Don’t Be Too Polite, Girls

Growth Faculty's events for IWD2022 included an interview with Wendy McCarthy AO on her new memoir Don’t Be Too Polite, Girls. After 50 years at the leading edge of feminism and corporate life, Wendy shared her story and survival tips. McCarthy currently is Deputy-Chair of Goodstart Early Learning, a non-executive director of IMF Bentham, the world’s most experienced and successful litigation funder, patron of the Sydney Women’s Fund, ambassador for 1 Million Women, and advisor to Grace Papers.

Global leader to speak

Founder and Secretary General of the Council of Women World Leaders Laura Liswood will speak about her soon-to-be-released book The Elephant and the Mouse, bringing her extensive expertise on diversity and inclusion to the table. Laura is also the author of Women World Leaders, The Loudest Duck, and Serving Them Right.

The Council of Women World Leaders is composed of 72 women presidents, prime ministers, and heads of government, and the only organisation in the world dedicated to women heads of state and government.

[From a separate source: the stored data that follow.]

theorem Word.s_ldc {wd : W32} (d : BitVec 5) (a : BitVec 5) (z : BitVec 2) (o : BitVec 13) (hf : fnAssigned (.ldc d a z o) = true) (hv : valuesOk .s (.ldc d a z o) = true)
    (he : wd.toNat = 0x46000000 + d.toNat * 0x100000 + a.toNat * 0x8000 + z.toNat * 0x2000 + o.toNat) : decodeS wd = .ok (.ldc d a z o) := by
  obtain ⟨h1, s20, s15, s13, s0⟩ := Layout.w5_5_2_13 (op := 0x23) (x20 := d.toNat) (x15 := a.toNat) (x13 := z.toNat) (x0 := o.toNat) d.isLt a.isLt z.isLt o.isLt (he.trans (by omega))
  have f0 : fld wd 20 5 = d := fld_eq s20
  have f1 : fld wd 15 5 = a := fld_eq s15
  have f2 : fld wd 13 2 = z := fld_eq s13
  have f3 : fld wd 0 13 = o := fld_eq s0
  have k1 : decodeSOp (wd.toNat / 0x2000000) wd = finish .s wd (.ldc (fld wd 20 5) (fld wd 15 5) (fld wd 13 2) (fld wd 0 13)) [] := by rw [h1]; rfl
  rw [f0, f1, f2, f3] at k1
  exact k1.trans (finish_ok hf hv resv_nil)

theorem Word.s_fence {wd : W32} (s : BitVec 3) (hf : fnAssigned (.fence s) = true) (hv : valuesOk .s (.fence s) = true)
    (he : wd.toNat = 0x4A000000 + s.toNat * 0x100) : decodeS wd = .ok (.fence s) := by
  obtain ⟨h1, s11, s8, s0⟩ := Layout.w14_3_8 (op := 0x25) (x11 := 0) (x8 := s.toNat) (x0 := 0) (by decide) s.isLt (by decide) (he.trans (by omega))
  have f0 : fld wd 8 3 = s := fld_eq s8
  have k1 : decodeSOp (wd.toNat / 0x2000000) wd = finish .s wd (.fence (fld wd 8 3)) [(0, 8), (11, 14)] := by rw [h1]; rfl
  rw [f0] at k1
  exact k1.trans (finish_ok hf hv (resv_cons s0 (resv_cons s11 resv_nil)))

theorem Word.s_amoswap {wd : W32} (d : BitVec 5) (a : BitVec 5) (b : BitVec 5) (z : BitVec 1) (hf : fnAssigned (.amoswap d a b z) = true) (hv : valuesOk .s (.amoswap d a b z) = true)
    (he : wd.toNat = 0x4C000000 + d.toNat * 0x100000 + a.toNat * 0x8000 + b.toNat * 0x400 + z.toNat * 0x10) : decodeS wd = .ok (.amoswap d a b z) := by
  obtain ⟨h1, s20, s15, s10, s5, s4, s0⟩ := Layout.w5_5_5_5_1_4 (op := 0x26) (x20 := d.toNat) (x15 := a.toNat) (x10 := b.toNat) (x5 := 0) (x4 := z.toNat) (x0 := 0) d.isLt a.isLt b.isLt (by decide) z.isLt (by decide) (he.trans (by omega))
  have f0 : fld wd 20 5 = d := fld_eq s20
  have f1 : fld wd 15 5 = a := fld_eq s15
  have f2 : fld wd 10 5 = b := fld_eq s10
  have f3 : fld wd 4 1 = z := fld_eq s4
  have g : fld wd 5 5 = 0 := fld_zero s5
  have k1 : decodeSOp (wd.toNat / 0x2000000) wd = decodeS26 (wd.toNat % 0x10) wd := by
    rw [h1]; show (if fld wd 5 5 != 0 then _ else _) = _; rw [g]; rfl
  have k2 : decodeS26 (wd.toNat % 0x10) wd = finish .s wd (.amoswap (fld wd 20 5) (fld wd 15 5) (fld wd 10 5) (fld wd 4 1)) [] := by rw [show wd.toNat % 0x10 = 0 from (by simpa using s0)]; rfl
  rw [f0, f1, f2, f3] at k2
  exact k1.trans (k2.trans (finish_ok hf hv resv_nil))

theorem Word.s_amoadd {wd : W32} (d : BitVec 5) (a : BitVec 5) (b : BitVec 5) (z : BitVec 1) (hf : fnAssigned (.amoadd d a b z) = true) (hv : valuesOk .s (.amoadd d a b z) = true)
    (he : wd.toNat = 0x4C000001 + d.toNat * 0x100000 + a.toNat * 0x8000 + b.toNat * 0x400 + z.toNat * 0x10) : decodeS wd = .ok (.amoadd d a b z) := by
  obtain ⟨h1, s20, s15, s10, s5, s4, s0⟩ := Layout.w5_5_5_5_1_4 (op := 0x26) (x20 := d.toNat) (x15 := a.toNat) (x10 := b.toNat) (x5 := 0) (x4 := z.toNat) (x0 := 1) d.isLt a.isLt b.isLt (by decide) z.isLt (by decide) (he.trans (by omega))
  have f0 : fld wd 20 5 = d := fld_eq s20
  have f1 : fld wd 15 5 = a := fld_eq s15
  have f2 : fld wd 10 5 = b := fld_eq s10
  have f3 : fld wd 4 1 = z := fld_eq s4
  have g : fld wd 5 5 = 0 := fld_zero s5
  have k1 : decodeSOp (wd.toNat / 0x2000000) wd = decodeS26 (wd.toNat % 0x10) wd := by
    rw [h1]; show (if fld wd 5 5 != 0 then _ else _) = _; rw [g]; rfl
  have k2 : decodeS26 (wd.toNat % 0x10) wd = finish .s wd (.amoadd (fld wd 20 5) (fld wd 15 5) (fld wd 10 5) (fld wd 4 1)) [] := by rw [show wd.toNat % 0x10 = 1 from (by simpa using s0)]; rfl
  rw [f0, f1, f2, f3] at k2
  exact k1.trans (k2.trans (finish_ok hf hv resv_nil))

theorem Word.s_amoand {wd : W32} (d : BitVec 5) (a : BitVec 5) (b : BitVec 5) (z : BitVec 1) (hf : fnAssigned (.amoand d a b z) = true) (hv : valuesOk .s (.amoand d a b z) = true)
    (he : wd.toNat = 0x4C000002 + d.toNat * 0x100000 + a.toNat * 0x8000 + b.toNat * 0x400 + z.toNat * 0x10) : decodeS wd = .ok (.amoand d a b z) := by
  obtain ⟨h1, s20, s15, s10, s5, s4, s0⟩ := Layout.w5_5_5_5_1_4 (op := 0x26) (x20 := d.toNat) (x15 := a.toNat) (x10 := b.toNat) (x5 := 0) (x4 := z.toNat) (x0 := 2) d.isLt a.isLt b.isLt (by decide) z.isLt (by decide) (he.trans (by omega))
  have f0 : fld wd 20 5 = d := fld_eq s20
  have f1 : fld wd 15 5 = a := fld_eq s15
  have f2 : fld wd 10 5 = b := fld_eq s10
  have f3 : fld wd 4 1 = z := fld_eq s4
  have g : fld wd 5 5 = 0 := fld_zero s5
  have k1 : decodeSOp (wd.toNat / 0x2000000) wd = decodeS26 (wd.toNat % 0x10) wd := by
    rw [h1]; show (if fld wd 5 5 != 0 then _ else _) = _; rw [g]; rfl
  have k2 : decodeS26 (wd.toNat % 0x10) wd = finish .s wd (.amoand (fld wd 20 5) (fld wd 15 5) (fld wd 10 5) (fld wd 4 1)) [] := by rw [show wd.toNat % 0x10 = 2 from (by simpa using s0)]; rfl
  rw [f0, f1, f2, f3] at k2
  exact k1.trans (k2.trans (finish_ok hf hv resv_nil))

How To Be An Inclusive Leader

Also during our series of free events March 7-11, delegates heard a keynote address from Jennifer Brown, internationally renowned inclusivity consultant and author of How to Be an Inclusive Leader and Beyond Diversity. It was a practical session on the journey to create an inclusive workplace where everyone is welcomed, valued, respected, and heard.

Power: A Women’s Guide to Living

Another free live virtual event was an interview with Kemi Nekvapil, author of Power: A Women’s Guide to Living, Leading Without Apology and The Gift of Asking. Having studied leadership and purpose at The Gross National Happiness Centre in Bhutan, Kemi is a wellness consultant and international speaker who has trained with Brené Brown as a Dare to Lead ™ Facilitator. She works primarily with women in leadership to unblock the obstacles that would prevent value based leadership.

Male Panel

We will wrap up our 5-day series of free, live virtual events with a panel made up of male champions of change, including Nick Hockley, CEO of Cricket Australia. Leadership in Australia is predominately male, so the issue of gender equality is, by necessity, an issue for men in Australia's executive teams.

A human right

There is much to discuss, not the least of which is that gender equality is a human right, and Goal #5 of the UN Sustainable Development Goals. 

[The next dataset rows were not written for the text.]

theorem RoundTrip.vmul (d : BitVec 6) (a : BitVec 6) (b : BitVec 6) (k : BitVec 3) (f : BitVec 4) : RoundTrip.Statement (.vmul d a b k f) := by
  intro st hwf
  obtain ⟨rfl, hf, hv⟩ := RoundTrip.of_stream (st0 := .v) rfl hwf
  exact Word.v_vmul d a b k f hf hv (enc rfl (by omega))

theorem RoundTrip.vfma (d : BitVec 6) (a : BitVec 6) (b : BitVec 6) (c : BitVec 6) (n : BitVec 1) : RoundTrip.Statement (.vfma d a b c n) := by
  intro st hwf
  obtain ⟨rfl, hf, hv⟩ := RoundTrip.of_stream (st0 := .v) rfl hwf
  exact Word.v_vfma d a b c n hf hv (enc rfl (by omega))

theorem RoundTrip.vfms (d : BitVec 6) (a : BitVec 6) (b : BitVec 6) (c : BitVec 6) (n : BitVec 1) : RoundTrip.Statement (.vfms d a b c n) := by
  intro st hwf
  obtain ⟨rfl, hf, hv⟩ := RoundTrip.of_stream (st0 := .v) rfl hwf
  exact Word.v_vfms d a b c n hf hv (enc rfl (by omega))

theorem RoundTrip.vmin (d : BitVec 6) (a : BitVec 6) (b : BitVec 6) (k : BitVec 3) (f : BitVec 4) : RoundTrip.Statement (.vmin d a b k f) := by
  intro st hwf
  obtain ⟨rfl, hf, hv⟩ := RoundTrip.of_stream (st0 := .v) rfl hwf
  exact Word.v_vmin d a b k f hf hv (enc rfl (by omega))

theorem RoundTrip.vmax (d : BitVec 6) (a : BitVec 6) (b : BitVec 6) (k : BitVec 3) (f : BitVec 4) : RoundTrip.Statement (.vmax d a b k f) := by
  intro st hwf
  obtain ⟨rfl, hf, hv⟩ := RoundTrip.of_stream (st0 := .v) rfl hwf
  exact Word.v_vmax d a b k f hf hv (enc rfl (by omega))

theorem RoundTrip.vabs (d : BitVec 6) (a : BitVec 6) (k : BitVec 3) (f : BitVec 4) : RoundTrip.Statement (.vabs d a k f) := by
  intro st hwf
  obtain ⟨rfl, hf, hv⟩ := RoundTrip.of_stream (st0 := .v) rfl hwf
  exact Word.v_vabs d a k f hf hv (enc rfl (by omega))

theorem RoundTrip.vneg (d : BitVec 6) (a : BitVec 6) (k : BitVec 3) (f : BitVec 4) : RoundTrip.Statement (.vneg d a k f) := by
  intro st hwf
  obtain ⟨rfl, hf, hv⟩ := RoundTrip.of_stream (st0 := .v) rfl hwf
  exact Word.v_vneg d a k f hf hv (enc rfl (by omega))

theorem RoundTrip.vcmp (d : BitVec 6) (a : BitVec 6) (b : BitVec 6) (k : BitVec 3) (f : BitVec 4) : RoundTrip.Statement (.vcmp d a b k f) := by
  intro st hwf
  obtain ⟨rfl, hf, hv⟩ := RoundTrip.of_stream (st0 := .v) rfl hwf
  exact Word.v_vcmp d a b k f hf hv (enc rfl (by omega))

theorem RoundTrip.vsel (d : BitVec 6) (a : BitVec 6) (b : BitVec 6) (k : BitVec 3) : RoundTrip.Statement (.vsel d a b k) := by
  intro st hwf
  obtain ⟨rfl, hf, hv⟩ := RoundTrip.of_stream (st0 := .v) rfl hwf
  exact Word.v_vsel d a b k hf hv (enc rfl (by omega))

theorem RoundTrip.vcvt (d : BitVec 6) (a : BitVec 6) (k : BitVec 3) (f : BitVec 4) : RoundTrip.Statement (.vcvt d a k f) := by
  intro st hwf
  obtain ⟨rfl, hf, hv⟩ := RoundTrip.of_stream (st0 := .v) rfl hwf
  exact Word.v_vcvt d a k f hf hv (enc rfl (by omega))

theorem RoundTrip.vrnd (d : BitVec 6) (a : BitVec 6) (k : BitVec 3) : RoundTrip.Statement (.vrnd d a k) := by
  intro st hwf
  obtain ⟨rfl, hf, hv⟩ := RoundTrip.of_stream (st0 := .v) rfl hwf
  exact Word.v_vrnd d a k hf hv (enc rfl (by omega))

theorem RoundTrip.viadd (d : BitVec 6) (a : BitVec 6) (b : BitVec 6) (k : BitVec 3) (f : BitVec 4) : RoundTrip.Statement (.viadd d a b k f) := by
  intro st hwf
  obtain ⟨rfl, hf, hv⟩ := RoundTrip.of_stream (st0 := .v) rfl hwf
  exact Word.v_viadd d a b k f hf hv (enc rfl (by omega))

theorem RoundTrip.visub (d : BitVec 6) (a : BitVec 6) (b : BitVec 6) (k : BitVec 3) (f : BitVec 4) : RoundTrip.Statement (.visub d a b k f) := by
  intro st hwf
  obtain ⟨rfl, hf, hv⟩ := RoundTrip.of_stream (st0 := .v) rfl hwf
  exact Word.v_visub d a b k f hf hv (enc rfl (by omega))

theorem RoundTrip.vimul (d : BitVec 6) (a : BitVec 6) (b : BitVec 6) (k : BitVec 3) (f : BitVec 4) : RoundTrip.Statement (.vimul d a b k f) := by
  intro st hwf
  obtain ⟨rfl, hf, hv⟩ := RoundTrip.of_stream (st0 := .v) rfl hwf
  exact Word.v_vimul d a b k f hf hv (enc rfl (by omega))

theorem RoundTrip.vand (d : BitVec 6) (a : BitVec 6) (b : BitVec 6) (k : BitVec 3) : RoundTrip.Statement (.vand d a b k) := by
  intro st hwf
  obtain ⟨rfl, hf, hv⟩ := RoundTrip.of_stream (st0 := .v) rfl hwf
  exact Word.v_vand d a b k hf hv (enc rfl (by omega))

theorem RoundTrip.vor (d : BitVec 6) (a : BitVec 6) (b : BitVec 6) (k : BitVec 3) : RoundTrip.Statement (.vor d a b k) := by
  intro st hwf
  obtain ⟨rfl, hf, hv⟩ := RoundTrip.of_stream (st0 := .v) rfl hwf
  exact Word.v_vor d a b k hf hv (enc rfl (by omega))

theorem RoundTrip.vxor (d : BitVec 6) (a : BitVec 6) (b : BitVec 6) (k : BitVec 3) : RoundTrip.Statement (.vxor d a b k) := by
  intro st hwf
  obtain ⟨rfl, hf, hv⟩ := RoundTrip.of_stream (st0 := .v) rfl hwf
  exact Word.v_vxor d a b k hf hv (enc rfl (by omega))

theorem RoundTrip.vshl (d : BitVec 6) (a : BitVec 6) (b : BitVec 6) (k : BitVec 3) : RoundTrip.Statement (.vshl d a b k) := by
  intro st hwf
  obtain ⟨rfl, hf, hv⟩ := RoundTrip.of_stream (st0 := .v) rfl hwf
  exact Word.v_vshl d a b k hf hv (enc rfl (by omega))

theorem RoundTrip.vshr (d : BitVec 6) (a : BitVec 6) (b : BitVec 6) (k : BitVec 3) : RoundTrip.Statement (.vshr d a b k) := by
  intro st hwf
  obtain ⟨rfl, hf, hv⟩ := RoundTrip.of_stream (st0 := .v) rfl hwf
  exact Word.v_vshr d a b k hf hv (enc rfl (by omega))

theorem RoundTrip.vsra (d : BitVec 6) (a : BitVec 6) (b : BitVec 6) (k : BitVec 3) : RoundTrip.Statement (.vsra d a b k) := by
  intro st hwf
  obtain ⟨rfl, hf, hv⟩ := RoundTrip.of_stream (st0 := .v) rfl hwf
  exact Word.v_vsra d a b k hf hv (enc rfl (by omega))

theorem RoundTrip.vimin (d : BitVec 6) (a : BitVec 6) (b : BitVec 6) (k : BitVec 3) (f : BitVec 4) : RoundTrip.Statement (.vimin d a b k f) := by
  intro st hwf
  obtain ⟨rfl, hf, hv⟩ := RoundTrip.of_stream (st0 := .v) rfl hwf
  exact Word.v_vimin d a b k f hf hv (enc rfl (by omega))

theorem RoundTrip.vimax (d : BitVec 6) (a : BitVec 6) (b : BitVec 6) (k : BitVec 3) (f : BitVec 4) : RoundTrip.Statement (.vimax d a b k f) := by
  intro st hwf
  obtain ⟨rfl, hf, hv⟩ := RoundTrip.of_stream (st0 := .v) rfl hwf
  exact Word.v_vimax d a b k f hf hv (enc rfl (by omega))

theorem RoundTrip.vicmp (d : BitVec 6) (a : BitVec 6) (b : BitVec 6) (k : BitVec 3) (f : BitVec 4) : RoundTrip.Statement (.vicmp d a b k f) := by
  intro st hwf
  obtain ⟨rfl, hf, hv⟩ := RoundTrip.of_stream (st0 := .v) rfl hwf
  exact Word.v_vicmp d a b k f hf hv (enc rfl (by omega))

theorem RoundTrip.vbmul (d : BitVec 6) (a : BitVec 6) (b : BitVec 6) (x : BitVec 3) (y : BitVec 3) (s : BitVec 1) : RoundTrip.Statement (.vbmul d a b x y s) := by
  intro st hwf
  obtain ⟨rfl, hf, hv⟩ := RoundTrip.of_stream (st0 := .v) rfl hwf
  exact Word.v_vbmul d a b x y s hf hv (enc rfl (by omega))

theorem RoundTrip.vbdot (d : BitVec 6) (a : BitVec 6) (b : BitVec 6) (x : BitVec 3) (y : BitVec 3) (s : BitVec 1) : RoundTrip.Statement (.vbdot d a b x y s) := by
  intro st hwf
  obtain ⟨rfl, hf, hv⟩ := RoundTrip.of_stream (st0 := .v) rfl hwf
  exact Word.v_vbdot d a b x y s hf hv (enc rfl (by omega))

theorem RoundTrip.vbmac (d : BitVec 6) (a : BitVec 6) (b : BitVec 6) (x : BitVec 3) (y : BitVec 3) (s : BitVec 1) : RoundTrip.Statement (.vbmac d a b x y s) := by
  intro st hwf
  obtain ⟨rfl, hf, hv⟩ := RoundTrip.of_stream (st0 := .v) rfl hwf
  exact Word.v_vbmac d a b x y s hf hv (enc rfl (by omega))

theorem RoundTrip.vld (d : BitVec 6) (h : BitVec 8) (o : BitVec 11) : RoundTrip.Statement (.vld d h o) := by
  intro st hwf
  obtain ⟨rfl, hf, hv⟩ := RoundTrip.of_stream (st0 := .v) rfl hwf
  exact Word.v_vld d h o hf hv (enc rfl (by omega))

theorem RoundTrip.vst (d : BitVec 6) (h : BitVec 8) (o : BitVec 11) : RoundTrip.Statement (.vst d h o) := by
  intro st hwf
  obtain ⟨rfl, hf, hv⟩ := RoundTrip.of_stream (st0 := .v) rfl hwf
  exact Word.v_vst d h o hf hv (enc rfl (by omega))

theorem RoundTrip.vldx (d : BitVec 6) (a : BitVec 6) (b : BitVec 6) (k : BitVec 3) : RoundTrip.Statement (.vldx d a b k) := by
  intro st hwf
  obtain ⟨rfl, hf, hv⟩ := RoundTrip.of_stream (st0 := .v) rfl hwf
  exact Word.v_vldx d a b k hf hv (enc rfl (by omega))

theorem RoundTrip.vstx (d : BitVec 6) (a : BitVec 6) (b : BitVec 6) (k : BitVec 3) : RoundTrip.Statement (.vstx d a b k) := by
  intro st hwf
  obtain ⟨rfl, hf, hv⟩ := RoundTrip.of_stream (st0 := .v) rfl hwf
  exact Word.v_vstx d a b k hf hv (enc rfl (by omega))

theorem RoundTrip.vbcast (d : BitVec 6) (a : BitVec 6) (l : BitVec 8) (k : BitVec 3) : RoundTrip.Statement (.vbcast d a l k) := by
  intro st hwf
  obtain ⟨rfl, hf, hv⟩ := RoundTrip.of_stream (st0 := .v) rfl hwf
  exact Word.v_vbcast d a l k hf hv (enc rfl (by omega))

theorem RoundTrip.vmov (d : BitVec 6) (a : BitVec 6) (k : BitVec 3) : RoundTrip.Statement (.vmov d a k) := by
  intro st hwf
  obtain ⟨rfl, hf, hv⟩ := RoundTrip.of_stream (st0 := .v) rfl hwf
  exact Word.v_vmov d a k hf hv (enc rfl (by omega))

theorem RoundTrip.vperm (d : BitVec 6) (a : BitVec 6) (b : BitVec 6) (k : BitVec 3) : RoundTrip.Statement (.vperm d a b k) := by
  intro st hwf
  obtain ⟨rfl, hf, hv⟩ := RoundTrip.of_stream (st0 := .v) rfl hwf
  exact Word.v_vperm d a b k hf hv (enc rfl (by omega))

theorem RoundTrip.vshuf (d : BitVec 6) (a : BitVec 6) (b : BitVec 6) (k : BitVec 3) (f : BitVec 4) : RoundTrip.Statement (.vshuf d a b k f) := by
  intro st hwf
  obtain ⟨rfl, hf, hv⟩ := RoundTrip.of_stream (st0 := .v) rfl hwf
  exact Word.v_vshuf d a b k f hf hv (enc rfl (by omega))

theorem RoundTrip.vext (d : BitVec 6) (a : BitVec 6) (k : BitVec 3) (n : BitVec 4) : RoundTrip.Statement (.vext d a k n) := by
  intro st hwf
  obtain ⟨rfl, hf, hv⟩ := RoundTrip.of_stream (st0 := .v) rfl hwf
  exact Word.v_vext d a k n hf hv (enc rfl (by omega))

theorem RoundTrip.vins (d : BitVec 6) (a : BitVec 6) (l : BitVec 8) (k : BitVec 3) : RoundTrip.Statement (.vins d a l k) := by
  intro st hwf
  obtain ⟨rfl, hf, hv⟩ := RoundTrip.of_stream (st0 := .v) rfl hwf
  exact Word.v_vins d a l k hf hv (enc rfl (by omega))

theorem RoundTrip.vmset (d : BitVec 3) (a : BitVec 6) (k : BitVec 3) (f : BitVec 4) : RoundTrip.Statement (.vmset d a k f) := by
  intro st hwf
  obtain ⟨rfl, hf, hv⟩ := RoundTrip.of_stream (st0 := .v) rfl hwf
  exact Word.v_vmset d a k f hf hv (enc rfl (by omega))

Graphic: UN Sustainable Development Goals ‘wedding cake’, Stockholm Resilience Centre

Less adaptive if there's bias

Businesses won’t succeed and society won’t thrive without gender equality. A bias culture that lacks diversity may be less adaptive, creative, and flexible than is required for the new age. Conversely there is huge upside to promoting women to leadership positions. They are shown to be highly qualified, effective, emotionally intelligent, productive, keen to learn and develop, and great for a company’s bottom line. According to the Workplace Gender Equality Agency’s director Libby Lyons, an increase of 10 percentage points or more in female representation on boards leads to a 4.9% increase in company market value – this equates to about AUD $78.5 million.

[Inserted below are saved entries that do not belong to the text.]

-- ==== Sys2Proof/Tests/Slice0.lean ====
section
/-! SUPPORT. Tests of the decoder, of well-formedness and of single steps, with expected results from the spec's tables and worked
examples; and for every statement with hypotheses a state and operands that meet them. -/

namespace Sys2Proof.Tests

open Sys2Proof.Machine

-- One theorem at a time: the kernel evaluations are many.
set_option Elab.async false

/-! ## Small states -/

/-- A package in operation with every die good; context 0 of instance 0 is running with a handler at 0x1000. -/
def hub1 : Hub := { State.reset.hub with boot := 1, good := BitVec.allOnes 36 }

/-- The context. -/
def ctx1 : Ctx := { life := .running, level := 1, t := { tvec := 0x1000 } }

/-- The state. -/
def w : State := { State.reset with me := ctx1, hub := hub1 }

/-- The state with another context in focus. -/
def own (s : State) (c : Ctx) : State := { s with me := c }

/-- The state with one register of the context set. -/
def reg (s : State) (r : BitVec 5) (v : W64) : State := own s (s.me.wg r v false)

/-- The state with the acting stream given, after the turns of those that go first in a cycle. -/
def act (s : State) (st : Stream) : State :=
  let had := fun (x : Strm) => { x with lastCc := some s.cc }
  { s with cur := { s.cur with st := st }, me := { s.me with s := if st = .s then s.me.s else had s.me.s,
                                                             e := if st = .c then had s.me.e else s.me.e } }

/-- The state with instance 0 given. -/
def inst0 (s : State) (x : Inst) : State := s.modInst 0 fun _ => x

/-- The state with one tile of the context. -/
def tileAt (s : State) (h : BitVec 8) (t : Tile) : State := own s (s.me.setTile h t)

/-- Lane j of a v register of a cluster. -/
def laneOf (s : State) (k : BitVec 4) (r : BitVec 6) (j : Nat) : W32 := lane ((s.me.v.cluster k).vreg r) j

/-- A v register with 256 lanes given by a function, in every cluster. -/
def vec (s : State) (r : BitVec 6) (f : Nat → W32) : State :=
  own s { s.me with v := { s.me.v with cl := s.me.v.cl.map fun c => { c with v := c.v.set r.toNat (ofLanes ((List.range 256).map f)) r.isLt } } }

/-- The instruction answers a next state with p. -/
def goes (i : Instr) (s : State) (p : State → Bool) : Bool :=
  match exec i s with | .next t => p t | _ => false

/-- The word decodes, on a stream, to the instruction. -/
def reads (st : Stream) (w : W32) (i : Instr) : Bool :=
  match decode st false w with | .ok j => j == i | .error _ => false

/-- The word is refused with the error. -/
def refusesWord (st : Stream) (w : W32) (e : DecodeError) : Bool :=
  match decode st false w with | .ok _ => false | .error d => d == e

/-! ## Words written out from the tables, and the spec's own examples -/

/-- 0x01, d 1, a 2, b 3, fn 0 (R94). -/
theorem test_decode_add : reads .s 0b0000001_00001_00010_00011_0000000000 (.add 1 2 3) = true := by decide
/-- The example of R73. -/
theorem test_decode_addi : reads .s 0x0451FFF4 (.addi 5 3 (-12)) = true := by decide
/-- The example of R97. -/
theorem test_decode_lih : reads .s 0x1857FC00 (.lih 5 0x7FC00) = true := by decide
/-- 0x10, a 1, b 2, offset -1 (R98). -/
theorem test_decode_beq : reads .s 0b0010000_00001_00010_111111111111111 (.beq 1 2 (-1)) = true := by decide
/-- 0x20, d 1, a 2, z 3, offset 8 (R101). -/
theorem test_decode_ld : reads .s 0b0100000_00001_00010_11_0000000001000 (.ld 1 2 3 8) = true := by decide
/-- `gset gd3, false` (the example of 10_execution): 0x6600_0302. -/
theorem test_decode_gset : reads .s 0x66000302 (.gset 0 3 2) = true := by decide
/-- The example of R135's format. -/
theorem test_decode_vadd : reads .v 0x020841A0 (.vadd 1 2 3 2 0) = true := by decide
/-- The example of R143. -/
theorem test_decode_vld : reads .v 0x50286003 (.vld 5 12 3) = true := by decide
/-- The example of R166. -/
theorem test_decode_vbdot : reads .v 0x42106233 (.vbdot 2 3 4 3 1 1) = true := by decide
/-- `mnest 0, sw, 1` (07_matrix). -/
theorem test_decode_mnest : reads .m 0x02300001 (.mnest 0 3 1) = true := by decide
/-- `pfx guard=gd3, bound=320` on the C stream (03_encoding). -/
theorem test_decode_pfx : reads .c 0xFE65A000 (.pfx 3 0 5 10 0) = true := by decide
/-- 0x01, ad 3, imm 5 (R79, R216). -/
theorem test_decode_cla : reads .c 0b0000001_0011_000000000000000000101 (.cla 3 0 5) = true := by decide
/-- The example of R248; n less one is stored. -/
theorem test_decode_fload : reads .f 0x02280845 (.fload 20 1 1 5) = true := by decide
/-- `fsched 9, 2, 1` (R249). -/
theorem test_decode_fsched : reads .f 0x08004888 (.fsched 9 1 1) = true := by decide
/-- `peek e4, port` (R245). -/
theorem test_decode_peek : reads .e 0x34900000 (.ePeek 4 4) = true := by decide
/-- `emit e2, east, e4` (R245). -/
theorem test_decode_emit : reads .e 0x36440014 (.eEmitReg 2 1 4) = true := by decide
/-- Unassigned opcodes and sub-functions, reserved values, misused prefixes and nest levels are refused by name (R63, R64, R77). -/
theorem test_refused_words :
    refusesWord .s 0 .illegal = true ∧ refusesWord .s 0b0000001_00001_00010_00011_0000010110 .illegal = true ∧
    refusesWord .s 0b0000001_00001_00010_00011_0000010100 .reserved = true ∧ refusesWord .c 0x18000000 .illegal = true ∧
    refusesWord .m 0b0000001_110_11_00000000000000000001 .nestConfig = true := by decide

Bias is a villian amongst many

“This bias just grinds away at [women’s] confidence, which then affects their competence, and, at some point, attacks their performance." - Indra Nooyi.

Bias is among “hundreds of issues – some tiny and difficult to pinpoint and some huge and structural” says former PepsiCo CEO and Chair Indra Nooyi, who says she was on the top rung of the ‘women’s ladder’, a steeper, more slippery ladder than that climbed by men. Her book My Life in Full credits the many male leaders who did help her up the steeper ladder. Australian leadership could take heed.

100 years to wait

If we do not tackle gender inequality, a century will pass before corporate Australia promotes women into leadership positions in significant numbers. Companies and leaders around the world need to make a concerted effort to master the A.B.C.s. of breaking bias:

·  Admit it – We are human, biases are there.

·  Block it – Redesign the system (ie. anonymise resumes).

·  Count it – Set specific numeric targets… (many companies are setting goals of 40% female, 40% male, 20% flexible).

·  Support it – Champion diversity and inclusion. Our free week of events will show you how.

Checklist for leaders

Growth Faculty’s access to global thought leaders offers new frameworks and insights to the growing call for change. Inspired by IWD 2022’s theme #breakthebias we’ve compiled a checklist to help company executives and boards self-assess how they’re supporting women leadership in 2022. Download our checklist now.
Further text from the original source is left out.